Information supplied:
-- ==== Sys2Proof/Machine/HostLine.lean ====
section
/-! DEFINITION. The UART of the host link (R173): the levels of HL_RX and HL_TX in the bit times of a byte, and the row that ten levels
on HL_RX bring. State holds the link by its bytes; the levels are not stepped (log entry 8). -/

namespace Sys2Proof.Machine

/-- The ten levels of a byte on the line, `true` for high: a low start bit, the eight data bits least significant first, no parity, and
one high stop bit (R173). -/
def lineFrame (b : Byte) : List Bool := [false] ++ (List.range 8).map (fun k => b.getLsbD k) ++ [true]

/-- The byte that eight data bits carry, least significant first (R173). -/
def lineByte (bits : List Bool) : Byte := BitVec.ofNat 8 (bits.foldr (fun b n => b.toNat + 2 * n) 0)

/-- What the levels of ten bit times on HL_RX, from a start bit on, bring to the receiver: a byte, or, where the stop bit is low, a line
error (R173, R175). -/
def lineRow : List Bool → Option Instr
  | [false, b0, b1, b2, b3, b4, b5, b6, b7, stop] =>
    some (if stop then .hlByteReceived (lineByte [b0, b1, b2, b3, b4, b5, b6, b7]) else .lineError)
  | _ => none

/-- The levels that HL_TX goes through for a reply; before and after it the line is high (R173). -/
def Reply.levels (r : Reply) : List Bool := r.bytes.flatMap lineFrame

end Sys2Proof.Machine
end

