-- ==== Sys2Proof/Tests/Slice0.lean ====
section
/-! SUPPORT. The model's own tests: worked examples and tables of the manual, the smoke test of WellFormed, and for each statement that
has hypotheses a concrete state and operands that meet them. -/

namespace Sys2Proof.Tests

open Sys2Proof Sys2Proof.Machine Sys2Proof.Safety

/-! ## States built from the state after reset -/

/-- The state that an outcome goes to. -/
def after (o : Host.Outcome State Fault Refusal) : State :=
  match o with
  | .next t => t
  | .fault _ | .refused _ => State.reset

/-- The state with a request handed to its owner, tag 7. -/
def asked (s : State) (kind : RequestKind) (body : List Byte) : State :=
  s.withLink { s.link with engine := .handed ⟨kind, 7, body⟩ }

/-- A cartridge that has been authenticated, with its figures. -/
def genuine : CartridgeRecord :=
  { CartridgeRecord.fresh with
    identity := some ⟨5, 3, 2, 1, 1000, ⟨false, false⟩⟩, capacity := some 200000000, trust := .genuine, authenticated := true
    origin := some .new, account := some ⟨2000, 1000, 1000, ⟨false, false⟩⟩ }

/-- The same cartridge before its first pass. -/
def arriving : CartridgeRecord := { genuine with trust := .pending, authenticated := false }

/-- Station 2 in a lifecycle state with a cartridge record. -/
def held (l : Lifecycle) (c : CartridgeRecord) : State :=
  State.reset.setStation 2 { State.reset.station 2 with lifecycle := l, cartridge := some c }

/-- A job of station 2, ACTIVE in its transaction. -/
def job (kind : JobKind) (cls : JobClass) : Job :=
  { Job.fresh (some 2) kind cls with handle := 9, state := .active, length := 4 }

/-- A state whose bus has a condition and these jobs. -/
def onBus (s : State) (condition : BusCondition) (jobs : List Job) : State := s.withBus { s.bus with condition, jobs }

/-- An auth context at a step. -/
def context (step : AuthStep) (recheck : Bool) : AuthContext := ⟨step, recheck, 1, some 77, some 1000, none, false⟩

/-- A tally receiver in SYNC with kept bits. -/
def inSync (e : Fin 8) (judged : Option Bool) (stream : List Bool) (buffer : Option CycleBuffer) : State :=
  State.reset.withTally { State.reset.tally with aligner := .sync e judged, stream, buffer }

/-- The 24 bits that begin a frame of index k. -/
def header (k : Fin 8) : List Bool := bitsOf 0xC7 ++ bitsOf 0x39 ++ bitsOf (BitVec.ofNat 8 (k.val + 16 * (7 - k.val)))

/-! ## WellFormed refuses operands that no command can carry -/

theorem test_ill_formed_handle_zero : Instr.WellFormed (.pollTimerExpiry 0) = false := by decide
theorem test_ill_formed_handle_256 : Instr.WellFormed (.retryTimerExpiry 256) = false := by decide
theorem test_ill_formed_read_of_37 : Instr.WellFormed (.jobTransactionEnd (.done (List.replicate 37 0))) = false := by decide
theorem test_well_formed_boundaries :
    Instr.WellFormed (.pollTimerExpiry 255) = true ∧ Instr.WellFormed (.retryTimerExpiry 1) = true ∧
      Instr.WellFormed (.jobTransactionEnd (.done (List.replicate 36 0))) = true := by decide

/-- No row of the table has bits, so no word spells a command. -/
theorem test_no_word_spells_a_command : decodeTableWord 8 0xA5 = none ∧ State.reset.withFetchWord 8 0xA5 = State.reset := ⟨rfl, rfl⟩

/-! ## Arithmetic and layouts, by the manual's examples -/

/-- Section 5.1: index 5 is carried as 0x25. -/
theorem test_index_byte_of_5 : readIndexByte 0x25 = some 5 ∧ readIndexByte 0xA5 = none ∧ readIndexByte 0x24 = none := by decide

/-- R116: with R = 3 and k = 128, S is 2; and the largest S. -/
theorem test_scaling_rounds_half_up : scaleVolume 3 128 = 2 ∧ scaleVolume 134053920 384 = 201080880 := by decide

/-- R183's examples of the clamping in order. -/
theorem test_thresholds_clamped_in_order :
    let p := readPartConfig ([25, 25, 160, 30] ++ put 2 600 ++ put 2 0 ++ List.replicate 11 0)
    let q := readPartConfig ([200, 0, 0, 0] ++ put 2 100 ++ put 2 100 ++ List.replicate 11 0)
    (p.t1, p.t2, p.t3, p.t4, p.lowPermille, p.criticalPermille) = (25, 26, 149, 150, 500, 1) ∧
      (q.t1, q.t2, q.t3, q.t4, q.lowPermille, q.criticalPermille) = (147, 148, 149, 150, 100, 99) := by decide

/-- R127's table at its boundaries, and the bands of the example of section 7.7. -/
theorem test_level_bands :
    levelBand 150 50 1000000 849000 = .ok ∧ levelBand 150 50 1000000 850000 = .low ∧ levelBand 150 50 1000000 950000 = .critical ∧
      levelBand 150 50 1000000 999999 = .critical ∧ levelBand 150 50 1000000 1000000 = .empty ∧
      levelBand 150 50 200000000 199999990 = .critical ∧ levelBand 150 50 500000000 2120 = .ok := by decide

/-- R113: the band's way through the warm-up of section 6.3's example. -/
theorem test_band_through_warm_up :
    let p := PartConfig.initial
    (p.bandAfter 35 0, p.bandAfter 29 2, p.bandAfter 27 2, p.bandAfter 55 1, p.bandAfter 10 4) = (2, 2, 1, 4, 0) := by decide

/-- R2 and R38: a usage write's bytes for the example of section 2.6, step 2, sum to 0 modulo 256. -/
theorem test_usage_write_sums_to_zero :
    usageWriteBytes 200500000 ⟨false, false⟩ 0x00010A2C = [0x0B, 0xF3, 0x63, 0x20, 0, 0, 1, 0x0A, 0x2C, 0, 0, 0x48] ∧
      byteSum (usageWriteBytes 200500300 ⟨false, true⟩ 0x00010A2C) = 0 := by decide

/-- R41: the handle after 255 is 1, and a held one is passed over. -/
theorem test_next_handle_wraps_and_skips :
    ({ Bus.initial with lastHandle := 255 } : Bus).nextHandle = 1 ∧
      ({ Bus.initial with lastHandle := 255, jobs := [Job.firstWake] } : Bus).nextHandle = 2 := by decide

/-- R53 and R39: what the lines mean. -/
theorem test_bus_signals :
    busSignal ⟨true, true⟩ ⟨true, false⟩ = .start ∧ busSignal ⟨true, false⟩ ⟨true, true⟩ = .stop ∧
      busSignal ⟨false, true⟩ ⟨true, true⟩ = .sample true ∧ arbitrationLost true false = true := by decide

/-- R173: the levels of 0xA5 on the line, read back as that byte, and a line error where the stop bit is low. -/
theorem test_uart_frame :
    lineFrame 0xA5 = [false, true, false, true, false, false, true, false, true, true] ∧
      lineRow (lineFrame 0xA5) = some (.hlByteReceived 0xA5) ∧ lineRow (List.replicate 10 false) = some .lineError := by decide

/-! ## Commands, one step each -/

/-- Section 6.5's cycle at nominal values: W = 12 nL and A = 12,464 vu. -/
theorem test_cycle_at_nominal_values :
    let r := (held .active genuine).station 2
    let s := ((held .active genuine).setStation 2 { r with
      volumes := ⟨true, ⟨48, 104, 196, 320⟩, #v[256, 243, 256, 256, 256]⟩
      meter := { r.meter with band := 1, fraction := 15000 } }).withMeter
        ⟨[⟨(Vector.replicate 8 Drops.zero).set 2 ⟨1200, 800, 300, 0⟩, some (Vector.replicate 8 (.degrees 24))⟩], []⟩
    let t := after (exec .cycleComputation s)
    ((t.station 2).meter.fraction, (t.station 2).meter.converted, t.meter.deliveries) = (12464, 12, [⟨2, 12⟩]) := by decide +kernel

What you should do: For this exercise, output exactly the lines above from the line with "(q.t1, q.t2, q.t3, q.t4, q.lowPermille, q.criticalPermille)" to the line with "levelBand 150 50 1000000 849000", counting both, and leave out the rest.

Solved exercise:
      (q.t1, q.t2, q.t3, q.t4, q.lowPermille, q.criticalPermille) = (147, 148, 149, 150, 100, 99) := by decide

/-- R127's table at its boundaries, and the bands of the example of section 7.7. -/
theorem test_level_bands :
    levelBand 150 50 1000000 849000 = .ok ∧ levelBand 150 50 1000000 850000 = .low ∧ levelBand 150 50 1000000 950000 = .critical ∧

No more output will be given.